*** EXTRACTED INFORMATION ***
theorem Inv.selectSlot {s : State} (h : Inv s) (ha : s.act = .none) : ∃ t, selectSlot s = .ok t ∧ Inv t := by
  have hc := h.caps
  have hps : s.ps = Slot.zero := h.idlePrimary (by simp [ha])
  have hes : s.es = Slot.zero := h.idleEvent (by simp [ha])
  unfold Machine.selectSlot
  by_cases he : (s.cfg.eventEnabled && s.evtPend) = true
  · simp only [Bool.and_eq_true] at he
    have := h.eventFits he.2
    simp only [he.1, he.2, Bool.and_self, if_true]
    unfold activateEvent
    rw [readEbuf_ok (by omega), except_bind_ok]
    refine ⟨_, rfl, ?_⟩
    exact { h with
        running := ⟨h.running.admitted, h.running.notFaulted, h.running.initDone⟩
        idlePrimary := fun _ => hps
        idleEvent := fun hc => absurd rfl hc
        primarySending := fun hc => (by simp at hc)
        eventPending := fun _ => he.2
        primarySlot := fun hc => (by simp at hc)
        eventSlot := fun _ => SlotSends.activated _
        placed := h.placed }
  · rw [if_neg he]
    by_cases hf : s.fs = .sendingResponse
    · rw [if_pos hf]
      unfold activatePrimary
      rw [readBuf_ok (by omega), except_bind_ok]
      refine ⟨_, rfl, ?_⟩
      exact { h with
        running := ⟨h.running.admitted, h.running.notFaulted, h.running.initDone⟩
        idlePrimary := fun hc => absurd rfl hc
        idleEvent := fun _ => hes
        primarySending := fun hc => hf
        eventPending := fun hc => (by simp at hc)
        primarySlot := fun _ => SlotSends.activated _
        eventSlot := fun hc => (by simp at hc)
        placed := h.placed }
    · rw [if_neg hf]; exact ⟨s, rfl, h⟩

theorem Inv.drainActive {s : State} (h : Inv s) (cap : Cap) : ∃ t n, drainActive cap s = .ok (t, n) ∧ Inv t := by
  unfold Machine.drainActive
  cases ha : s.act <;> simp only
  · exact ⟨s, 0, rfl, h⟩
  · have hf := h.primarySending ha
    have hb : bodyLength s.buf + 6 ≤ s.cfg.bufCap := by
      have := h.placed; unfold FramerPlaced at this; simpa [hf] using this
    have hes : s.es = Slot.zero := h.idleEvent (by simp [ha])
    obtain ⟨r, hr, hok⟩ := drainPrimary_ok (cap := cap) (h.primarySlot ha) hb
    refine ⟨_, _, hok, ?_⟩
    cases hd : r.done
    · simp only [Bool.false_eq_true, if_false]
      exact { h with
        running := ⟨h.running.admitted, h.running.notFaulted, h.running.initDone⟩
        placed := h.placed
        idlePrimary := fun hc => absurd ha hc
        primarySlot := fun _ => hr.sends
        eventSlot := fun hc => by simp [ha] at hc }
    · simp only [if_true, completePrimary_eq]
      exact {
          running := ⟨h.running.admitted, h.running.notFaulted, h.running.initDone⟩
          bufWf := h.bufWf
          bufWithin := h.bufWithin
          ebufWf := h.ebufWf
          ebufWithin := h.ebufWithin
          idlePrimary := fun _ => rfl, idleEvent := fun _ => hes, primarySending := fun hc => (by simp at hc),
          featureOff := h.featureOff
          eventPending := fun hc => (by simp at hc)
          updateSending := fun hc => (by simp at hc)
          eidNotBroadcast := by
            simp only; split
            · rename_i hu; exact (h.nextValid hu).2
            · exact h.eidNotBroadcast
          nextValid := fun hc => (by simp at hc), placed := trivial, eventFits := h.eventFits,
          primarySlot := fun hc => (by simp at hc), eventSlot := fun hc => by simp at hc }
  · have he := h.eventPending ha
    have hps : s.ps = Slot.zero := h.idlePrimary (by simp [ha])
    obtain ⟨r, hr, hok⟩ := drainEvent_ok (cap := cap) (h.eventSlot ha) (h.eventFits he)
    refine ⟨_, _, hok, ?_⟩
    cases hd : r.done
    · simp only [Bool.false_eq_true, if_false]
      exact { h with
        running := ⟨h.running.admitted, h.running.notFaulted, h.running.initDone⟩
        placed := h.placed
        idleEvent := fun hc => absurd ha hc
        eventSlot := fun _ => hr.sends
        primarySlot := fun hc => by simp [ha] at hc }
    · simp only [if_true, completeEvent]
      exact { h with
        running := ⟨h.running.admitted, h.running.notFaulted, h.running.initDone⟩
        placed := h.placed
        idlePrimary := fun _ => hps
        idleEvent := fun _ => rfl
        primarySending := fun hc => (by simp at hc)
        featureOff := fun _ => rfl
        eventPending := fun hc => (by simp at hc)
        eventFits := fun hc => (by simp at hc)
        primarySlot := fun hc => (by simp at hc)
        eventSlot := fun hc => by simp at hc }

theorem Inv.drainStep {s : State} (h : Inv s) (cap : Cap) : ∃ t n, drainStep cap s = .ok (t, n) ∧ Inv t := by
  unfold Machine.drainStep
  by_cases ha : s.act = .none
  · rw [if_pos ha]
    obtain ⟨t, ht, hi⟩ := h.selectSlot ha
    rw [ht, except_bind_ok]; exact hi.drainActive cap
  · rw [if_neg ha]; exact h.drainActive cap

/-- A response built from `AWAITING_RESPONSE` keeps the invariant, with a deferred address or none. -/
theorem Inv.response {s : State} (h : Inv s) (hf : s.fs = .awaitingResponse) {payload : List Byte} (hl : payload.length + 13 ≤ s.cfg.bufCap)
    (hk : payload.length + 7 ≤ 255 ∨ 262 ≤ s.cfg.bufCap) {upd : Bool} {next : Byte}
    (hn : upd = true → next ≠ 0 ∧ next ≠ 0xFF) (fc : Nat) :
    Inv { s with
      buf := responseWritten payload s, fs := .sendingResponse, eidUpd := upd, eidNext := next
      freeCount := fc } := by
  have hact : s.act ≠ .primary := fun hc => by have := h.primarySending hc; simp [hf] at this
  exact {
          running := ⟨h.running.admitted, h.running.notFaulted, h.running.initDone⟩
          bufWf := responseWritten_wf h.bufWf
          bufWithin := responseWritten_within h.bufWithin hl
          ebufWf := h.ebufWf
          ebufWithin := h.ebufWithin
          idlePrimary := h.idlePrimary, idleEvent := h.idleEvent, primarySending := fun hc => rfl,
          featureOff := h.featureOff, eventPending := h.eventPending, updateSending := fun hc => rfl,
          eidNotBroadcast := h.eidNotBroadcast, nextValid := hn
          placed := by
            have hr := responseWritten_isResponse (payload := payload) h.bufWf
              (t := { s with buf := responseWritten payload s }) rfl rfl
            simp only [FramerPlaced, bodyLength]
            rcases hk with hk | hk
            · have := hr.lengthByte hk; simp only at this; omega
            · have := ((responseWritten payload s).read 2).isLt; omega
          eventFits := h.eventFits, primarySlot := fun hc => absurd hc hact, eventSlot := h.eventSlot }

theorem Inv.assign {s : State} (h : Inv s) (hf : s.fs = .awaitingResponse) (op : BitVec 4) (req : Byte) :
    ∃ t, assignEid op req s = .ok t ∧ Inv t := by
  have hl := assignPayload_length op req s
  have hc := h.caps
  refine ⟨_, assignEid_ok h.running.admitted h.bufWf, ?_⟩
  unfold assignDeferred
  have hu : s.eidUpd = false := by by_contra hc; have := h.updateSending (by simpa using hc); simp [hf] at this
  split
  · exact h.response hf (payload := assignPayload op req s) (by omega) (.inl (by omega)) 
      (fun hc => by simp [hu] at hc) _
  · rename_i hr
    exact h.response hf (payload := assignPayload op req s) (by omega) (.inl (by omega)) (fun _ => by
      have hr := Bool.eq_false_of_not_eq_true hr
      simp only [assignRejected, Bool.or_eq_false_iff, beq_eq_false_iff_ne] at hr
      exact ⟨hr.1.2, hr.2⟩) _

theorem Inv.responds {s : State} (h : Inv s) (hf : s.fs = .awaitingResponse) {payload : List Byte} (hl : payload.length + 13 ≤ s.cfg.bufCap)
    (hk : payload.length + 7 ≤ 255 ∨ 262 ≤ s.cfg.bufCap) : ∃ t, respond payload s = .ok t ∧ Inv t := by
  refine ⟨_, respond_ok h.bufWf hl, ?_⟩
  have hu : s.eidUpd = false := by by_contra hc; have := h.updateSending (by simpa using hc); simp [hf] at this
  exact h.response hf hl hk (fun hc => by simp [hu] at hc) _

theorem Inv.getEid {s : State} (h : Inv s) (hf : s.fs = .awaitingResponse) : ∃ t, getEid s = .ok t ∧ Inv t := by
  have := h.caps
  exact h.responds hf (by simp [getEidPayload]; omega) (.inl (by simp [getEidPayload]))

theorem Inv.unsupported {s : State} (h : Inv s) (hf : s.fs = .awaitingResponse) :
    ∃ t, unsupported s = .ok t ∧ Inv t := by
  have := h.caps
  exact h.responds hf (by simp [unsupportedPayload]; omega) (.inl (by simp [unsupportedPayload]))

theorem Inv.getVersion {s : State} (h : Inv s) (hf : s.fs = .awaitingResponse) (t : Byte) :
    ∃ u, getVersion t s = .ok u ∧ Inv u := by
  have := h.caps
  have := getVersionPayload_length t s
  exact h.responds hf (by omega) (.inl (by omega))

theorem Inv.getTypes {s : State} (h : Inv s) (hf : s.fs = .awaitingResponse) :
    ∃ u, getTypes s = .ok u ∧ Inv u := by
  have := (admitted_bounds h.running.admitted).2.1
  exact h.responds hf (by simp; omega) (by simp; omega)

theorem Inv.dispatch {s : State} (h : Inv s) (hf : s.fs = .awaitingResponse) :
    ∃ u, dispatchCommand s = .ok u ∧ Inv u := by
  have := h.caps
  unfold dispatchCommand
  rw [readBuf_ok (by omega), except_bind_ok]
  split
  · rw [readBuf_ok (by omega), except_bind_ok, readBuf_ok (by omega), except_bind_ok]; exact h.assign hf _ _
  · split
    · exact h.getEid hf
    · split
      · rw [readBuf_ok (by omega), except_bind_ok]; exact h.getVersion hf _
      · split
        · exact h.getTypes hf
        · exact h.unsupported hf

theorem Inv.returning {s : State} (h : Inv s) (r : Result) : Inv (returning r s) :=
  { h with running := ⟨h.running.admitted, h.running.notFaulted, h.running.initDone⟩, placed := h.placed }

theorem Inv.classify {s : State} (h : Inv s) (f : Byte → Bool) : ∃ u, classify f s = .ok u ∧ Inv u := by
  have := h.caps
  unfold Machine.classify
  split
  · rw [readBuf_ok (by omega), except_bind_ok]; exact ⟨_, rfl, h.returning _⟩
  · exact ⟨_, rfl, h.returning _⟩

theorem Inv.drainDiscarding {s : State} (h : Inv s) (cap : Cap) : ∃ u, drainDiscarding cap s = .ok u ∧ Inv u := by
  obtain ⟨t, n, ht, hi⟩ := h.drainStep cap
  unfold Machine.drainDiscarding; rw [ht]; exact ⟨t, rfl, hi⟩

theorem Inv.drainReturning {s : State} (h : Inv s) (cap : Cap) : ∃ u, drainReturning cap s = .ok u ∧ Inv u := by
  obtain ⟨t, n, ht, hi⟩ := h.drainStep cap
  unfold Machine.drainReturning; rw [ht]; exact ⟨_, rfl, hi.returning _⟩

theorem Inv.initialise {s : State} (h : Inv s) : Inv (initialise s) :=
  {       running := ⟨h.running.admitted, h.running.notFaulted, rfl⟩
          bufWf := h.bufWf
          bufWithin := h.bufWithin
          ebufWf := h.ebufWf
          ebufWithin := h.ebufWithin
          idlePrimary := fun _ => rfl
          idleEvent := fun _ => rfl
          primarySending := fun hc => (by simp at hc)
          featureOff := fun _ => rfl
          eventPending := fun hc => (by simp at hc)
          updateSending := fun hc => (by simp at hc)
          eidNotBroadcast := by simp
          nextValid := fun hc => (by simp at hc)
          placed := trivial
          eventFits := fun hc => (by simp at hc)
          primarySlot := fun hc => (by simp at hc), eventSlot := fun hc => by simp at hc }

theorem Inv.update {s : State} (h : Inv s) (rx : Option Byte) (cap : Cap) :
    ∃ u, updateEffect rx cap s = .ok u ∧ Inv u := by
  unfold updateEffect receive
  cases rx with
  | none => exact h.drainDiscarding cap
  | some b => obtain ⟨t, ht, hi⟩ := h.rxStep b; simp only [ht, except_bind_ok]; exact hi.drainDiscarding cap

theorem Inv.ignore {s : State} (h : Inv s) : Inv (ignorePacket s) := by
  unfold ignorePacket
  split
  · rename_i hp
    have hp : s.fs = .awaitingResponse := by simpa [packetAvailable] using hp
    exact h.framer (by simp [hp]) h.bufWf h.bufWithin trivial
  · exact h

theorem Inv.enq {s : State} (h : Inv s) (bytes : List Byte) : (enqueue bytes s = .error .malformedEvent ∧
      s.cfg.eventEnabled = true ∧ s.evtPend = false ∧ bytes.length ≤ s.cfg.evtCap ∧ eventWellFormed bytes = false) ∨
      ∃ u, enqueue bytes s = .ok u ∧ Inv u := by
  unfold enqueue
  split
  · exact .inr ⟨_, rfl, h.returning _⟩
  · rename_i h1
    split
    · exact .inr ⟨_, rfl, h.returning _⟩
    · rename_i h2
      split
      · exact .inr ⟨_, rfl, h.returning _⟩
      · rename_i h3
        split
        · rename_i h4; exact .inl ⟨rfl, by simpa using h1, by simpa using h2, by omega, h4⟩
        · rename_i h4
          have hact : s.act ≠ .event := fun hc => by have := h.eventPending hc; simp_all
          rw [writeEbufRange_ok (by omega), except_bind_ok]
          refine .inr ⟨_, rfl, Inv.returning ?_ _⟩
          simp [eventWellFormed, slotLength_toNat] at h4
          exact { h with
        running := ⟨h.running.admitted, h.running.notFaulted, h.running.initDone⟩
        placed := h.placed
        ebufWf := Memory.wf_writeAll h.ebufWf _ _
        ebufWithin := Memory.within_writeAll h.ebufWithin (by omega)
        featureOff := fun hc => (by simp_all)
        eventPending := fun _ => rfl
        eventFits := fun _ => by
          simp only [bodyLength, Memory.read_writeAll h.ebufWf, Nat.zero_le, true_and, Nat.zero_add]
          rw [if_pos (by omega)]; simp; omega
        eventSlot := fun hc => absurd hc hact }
*** End of EXTRACTED INFORMATION ***
**WORK ORDER:**
Scan the data above and copy every line with "primarySlot" in it.

**SOLUTION TO THIS EXERCISE:**
        primarySlot := fun hc => (by simp at hc)
        primarySlot := fun _ => SlotSends.activated _
    obtain ⟨r, hr, hok⟩ := drainPrimary_ok (cap := cap) (h.primarySlot ha) hb
        primarySlot := fun _ => hr.sends
          primarySlot := fun hc => (by simp at hc), eventSlot := fun hc => by simp at hc }
        primarySlot := fun hc => by simp [ha] at hc }
        primarySlot := fun hc => (by simp at hc)
          eventFits := h.eventFits, primarySlot := fun hc => absurd hc hact, eventSlot := h.eventSlot }
          primarySlot := fun hc => (by simp at hc), eventSlot := fun hc => by simp at hc }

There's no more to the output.